Catalogue: Operations on vectors, matrices, and lists
- Vector computing
- Recirculation
- Basic functions
- Information on the overall structure
- Consolidated form
- Function apply ()
- Function sweep ()
- Function aggregate ()
- Function transform ()
- Circulation of lists
First: Operations of vectors, matrices, and lists
1: Vector Operations
Vectors and matrices can be calculated in R.
2: Recycling
When an operation is performed on two vectors of different lengths, R completes the shortest vector by repeatedly using the value of the vector.
For example:
3: Fundamental functions
- Length (): Returns the length of a vector.
> length(c(1,2,3,4,5)) [1] 5
- sort (): sort the elements of a vector incrementally or progressively.
> sort(c(1,4,2,9,7,6)) [1] 1 2 4 6 7 9 > sort(c(1,3,6,2,7,4,8,1,0),decreasing = TRUE) [1] 8 7 6 4 3 2 1 1 0
- rev (): Rearrange elements of a vector in reverse order
- order (), rank (): The first function returns the position of each element in the original vector in the form of a vector, and the second function returns the vector formed by the rank number of each element. If some elements have the same values, the sorting always proceeds according to the left-to-right principle.
- unique (): Removes elements that recur in vectors.
- duplicated (): Determine whether each element in the vector (TRUE, FALSE) has already appeared in the element before it.
3.1. Information on the overall structure
- dim (): Dimensions of matrices or data boxes
- nrow (): number of row s
- ncol (): number of columns
- dimnames (): the names of rows and columns (in the form of lists)

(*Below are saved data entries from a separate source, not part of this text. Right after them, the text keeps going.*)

/-- A placement that passed. -/
theorem holds_place (v : Env) (i : Nat) (r : RouteDef) (p : Nat) (d e : Live) (hi : i < d.slots.length)
    (hf : (d.slot i).state = .free) (hr : v.route? r.number = some r) (h : place v i r p d = .ok e) :
    Holds v d e ∧ (e.slot i).needsExit = true ∧ e.routeOf v i = some r := by
  unfold place at h
  split at h
  · cases h
  · simp only [bind, Except.bind] at h
    split at h
    · cases h
    next d2 h2 =>
    split at h
    · cases h
    next d3 h3 =>
    split at h
    · cases h
    next d4 h4 =>
    split at h
    · cases h
    · simp only [Except.ok.injEq] at h
      subst h
      have hs : (d.setSlot i (fun _ => Slot.taken r p)).slot i = Slot.taken r p :=
        setSlot_slot_self hi _
      have hro : ∀ {f : Live}, f.slot i = Slot.taken r p → f.routeOf v i = some r := by
        intro f hf
        rw [Live.routeOf, hf]; simp [Slot.taken, Slot.active, hr]
      obtain ⟨k2, s2⟩ := keeps_placeEntries v i r .path r.path _ _ (hro hs)
        (fun x hx => .inl ⟨rfl, by rw [hs]; exact (own_taken r p).1 x hx⟩) h2
      rw [hs] at s2
      obtain ⟨k3, s3⟩ := keeps_placeEntries v i r .overlap r.overlap _ _ (hro s2)
        (fun x hx => .inr ⟨rfl, by rw [s2]; exact (own_taken r p).2 x hx⟩) h3
      rw [s2] at s3
      have l3 : i < d3.slots.length := by
        rw [k3.whole.slotCount, k2.whole.slotCount]; simpa using hi
      obtain ⟨k4, n4, r4⟩ := keeps_placeFlanks v i r.flank d3 _ l3 (by rw [s3]; rfl) h4
      exact ⟨(((holds_taken v i r p d hi hf hr).trans k2.toHolds).trans k3.toHolds).trans k4.toHolds,
        n4, by
        rw [Live.routeOf, active_of_needsExit n4, r4, s3]; simp [Slot.taken, hr]⟩

/-! ### Take-ups (R62, R119) -/

/-- A slot that needs its exit is not the one whose passage ends. -/
theorem needsExit_endPassage (v : Env) (x i : Nat) (d : Live) (h : (d.slot i).needsExit = true) :
    ((endPassage v x d).slot i).needsExit = true := by
  obtain ⟨e | ⟨_, f2, f3⟩, _⟩ := endPassage_all v x d
  · rw [e]; exact h
  · by_cases e : i = x
    · subst e; simp [Slot.needsExit, f2] at h
    · exact (f3 i e).goes h

theorem keeps_transfersDone (v : Env) (before : Live) (d : Live) :
    Keeps v d (transfersDone v before d) := by
  refine Keeps.eachSlot _ (fun x d => Keeps.ite ?_ (Keeps.refl v d)) d
  exact (keeps_setSlot_same v x _ d ⟨rfl, rfl, rfl, rfl, rfl⟩ (fun e => by rw [e]; rfl)).trans
    (keeps_endPassage v x _)

theorem needsExit_transfersDone (v : Env) (i : Nat) (before d : Live) (h : (d.slot i).needsExit = true) :
    ((transfersDone v before d).slot i).needsExit = true := by
  unfold transfersDone Live.eachSlot
  generalize d.slotIds = l
  induction l generalizing d with
  | nil => exact h
  | cons x xs ih =>
    rw [List.foldl_cons]
    apply ih
    simp only
    split
    · apply needsExit_endPassage
      rw [Live.slot_setSlot]
      split <;> exact h
    · exact h

/-- The route of such a slot stands. -/
theorem routeOf_transfersDone (v : Env) (i : Nat) (before d : Live) (h : (d.slot i).needsExit = true) :
    (transfersDone v before d).routeOf v i = d.routeOf v i := by
  unfold transfersDone Live.eachSlot
  generalize d.slotIds = l
  induction l generalizing d with
  | nil => rfl
  | cons x xs ih =>
    rw [List.foldl_cons]
    have hs : ((d.setSlot x (fun s => { s with overlapExpiry := none })).slot i).state = (d.slot i).state
        ∧ ((d.setSlot x (fun s => { s with overlapExpiry := none })).slot i).route = (d.slot i).route := by
      rw [Live.slot_setSlot]
      split
      · next e => rw [← e.1]; exact ⟨rfl, rfl⟩
      · exact ⟨rfl, rfl⟩
    have hn : ((d.setSlot x (fun s => { s with overlapExpiry := none })).slot i).needsExit = true := by
      unfold Slot.needsExit at *; rw [hs.1]; exact h
    simp only
    split
    · rw [ih _ (needsExit_endPassage v x i _ hn), ← routeOf_of hs.1 hs.2]
      obtain ⟨e | ⟨_, f2, f3⟩, _⟩ := endPassage_all v x
        (d.setSlot x (fun s => { s with overlapExpiry := none }))
      · rw [e]
      · by_cases e : i = x
        · subst e; simp [Slot.needsExit, f2] at hn
        · exact routeOf_told (f3 i e)
    · exact ih d h

theorem keeps_testPositioning (v : Env) (i : Nat) (d : Live) : Keeps v d (testPositioning v i d) :=
  (calm_testPositioning v i d).keeps (shows_testPositioning v i d)

/-- A take-up's exit slot recorded at the boundary that its route exits at, and the boundary asked. -/
theorem keeps_askBoundary (v : Env) (i b y : Nat) (r : RouteDef) (d : Live)
    (ha : (d.slot i).state ≠ .free) (hr : d.routeOf v i = some r) (hx : r.exit = .boundary y b) :
    Keeps v d (askBoundary v i b d) := by
  have t := told_askBoundary v i b d ha
  have w : Whole d (d.setBoundary b (fun x => { x with exitSlot := some i, exitEntered := false })) :=
    whole_setBoundary d b _ (fun _ => rfl)
  have b0 : ∀ c, ((d.setBoundary b (fun x =>
      { x with exitSlot := some i, exitEntered := false })).boundary c).berthLocked = (d.boundary c).berthLocked
      ∧ ((d.setBoundary b (fun x =>
      { x with exitSlot := some i, exitEntered := false })).boundary c).marks = (d.boundary c).marks := by
    intro c
    rw [d.boundary_setBoundary b c _ (by exact fun _ => rfl)]
    split
    · next h => rw [h.1]; exact ⟨rfl, rfl⟩
    · exact ⟨rfl, rfl⟩
  refine ⟨⟨w.trans t.whole, shows_askBoundary v i b d, fun o => ?_, fun _ _ l n k hk => ?_, fun _ c => ?_,
    fun x c j hj => ?_⟩, fun _ h => ⟨t.stored.trans h, fun j => (t.slot j).set⟩⟩
  · exact slotsOk_told (d := d) t.slot o
  · have e : (d.control n).lock = some k := by
      have a := congrArg Control.lock (t.control n)
      rw [← hk]; exact a.symm
    refine lockOwned_same (l n k e) (fun j => (t.slot j).sameHold) (fun c => ?_)
    exact ⟨(t.berth c).1.trans (b0 c).1, (t.berth c).2.trans (b0 c).2⟩
  · refine countsTied_same (d := d) (w.trans t.whole) (fun j => (told_fields (t.slot j)).2.2.2.1)
      (counted_of_ties (fun n => ?_)) c
    have := congrArg Control.ties (t.control n); exact this
  · have hro : ∀ j, (askBoundary v i b d).routeOf v j = d.routeOf v j := fun j => routeOf_told (t.slot j)
    have h0 := t.exit c j hj
    rw [d.boundary_setBoundary b c _ (by exact fun _ => rfl)] at h0
    split at h0
    · next e =>
      cases h0
      rw [hro, e.1]
      exact ⟨r, y, hr, hx⟩
    · rw [hro]; exact x c j h0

- names (), colnames (): the name of the column
- rownames (): the name of the row.
3.2 merging tables
- Merge cbind () by column
> cbind(1:4,5:8) [,1] [,2] [1,] 1 5 [2,] 2 6 [3,] 3 7 [4,] 4 8
But this merge is not optimal, especially when two tables are merged, there will be duplicates. In this case, a very useful function is merge ()
By default, the merge () function merges two data boxes, making X and Y the data boxes we want to merge, and Z the merged data boxes of X and Y. Be careful,
The merge is based on columns with the same name in the two data boxes. We call these "common columns". The parameter by can be used to specify which columns are (mandatory)

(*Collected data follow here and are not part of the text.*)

theorem lock_lockBerth (bd : BoundaryDef) (d : Live) (n : Nat) :
    ((lockBerth bd d).control n).lock = (d.control n).lock
      ∨ (n ∈ bd.berth ∧ ((lockBerth bd d).control n).lock
          = some { holder := .berth bd.number, mode := .berth }) := by
  have h : ∀ (ns : List Nat) (d : Live), let e := ns.foldl (fun d n => d.setControl n (fun c =>
      { c with lock := some { holder := .berth bd.number, mode := .berth } })) d
      (e.control n).lock = (d.control n).lock
        ∨ (n ∈ ns ∧ (e.control n).lock = some { holder := .berth bd.number, mode := .berth }) := by
    intro ns
    induction ns with
    | nil => exact fun _ => .inl rfl
    | cons k ks ih =>
      intro d
      rcases ih (d.setControl k (fun c =>
        { c with lock := some { holder := .berth bd.number, mode := .berth } })) with e | ⟨a, b⟩
      · simp only [List.foldl_cons]
        rw [e, d.control_setControl k n _ (by exact fun _ => rfl)]
        split
        · next q => exact .inr ⟨by simp [q.1], rfl⟩
        · exact .inl rfl
      · exact .inr ⟨List.mem_cons_of_mem _ a, b⟩
  exact h bd.berth d

theorem lockBerth_rest (v : Env) (bd : BoundaryDef) (d : Live) :
    Shows v d (lockBerth bd d) ∧ (lockBerth bd d).slots = d.slots
      ∧ (lockBerth bd d).boundaries = d.boundaries ∧ (lockBerth bd d).stored = d.stored
      ∧ ∀ q, (lockBerth bd d).counted q = d.counted q := by
  unfold lockBerth
  generalize bd.berth = ns
  induction ns generalizing d with
  | nil => exact ⟨Shows.refl v d, rfl, rfl, rfl, fun _ => rfl⟩
  | cons k ks ih =>
    obtain ⟨a, b, c, e, f⟩ := ih (d.setControl k (fun c =>
      { c with lock := some { holder := .berth bd.number, mode := .berth } }))
    refine ⟨(shows_setControl v d k _ (by exact fun _ => ⟨rfl, rfl, rfl⟩)).trans a, b, c, e, fun q => ?_⟩
    exact (f q).trans (counted_setControl k _ (by exact fun _ => rfl) (by exact fun _ => ⟨rfl, rfl, rfl⟩) q)

theorem boundary?_number {v : Env} {b : Nat} {bd : BoundaryDef} (h : v.boundary? b = some bd) :
    bd.number = b := by
  have := List.find?_some h
  simpa using this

Collective. The value of the parameter can be a name vector, an index vector or a logical value vector. All other columns will be treated as separate columns by merge (), although they have the same name. The function merge () works as follows:
(1) For each row (individual) of data box x, the function merge () compares all elements of this row with those of each row of Y, but only limited to a subset of the common column.
(2) If a perfect match is found, he will consider it to be the same entity, which is added to z (as a row) and filled in the values from the non-common columns of x and y.
(3) If no perfect match is found, the individual is either added to z and filled with NA [if all() is TRUE], or removed directly [all() is FALSE].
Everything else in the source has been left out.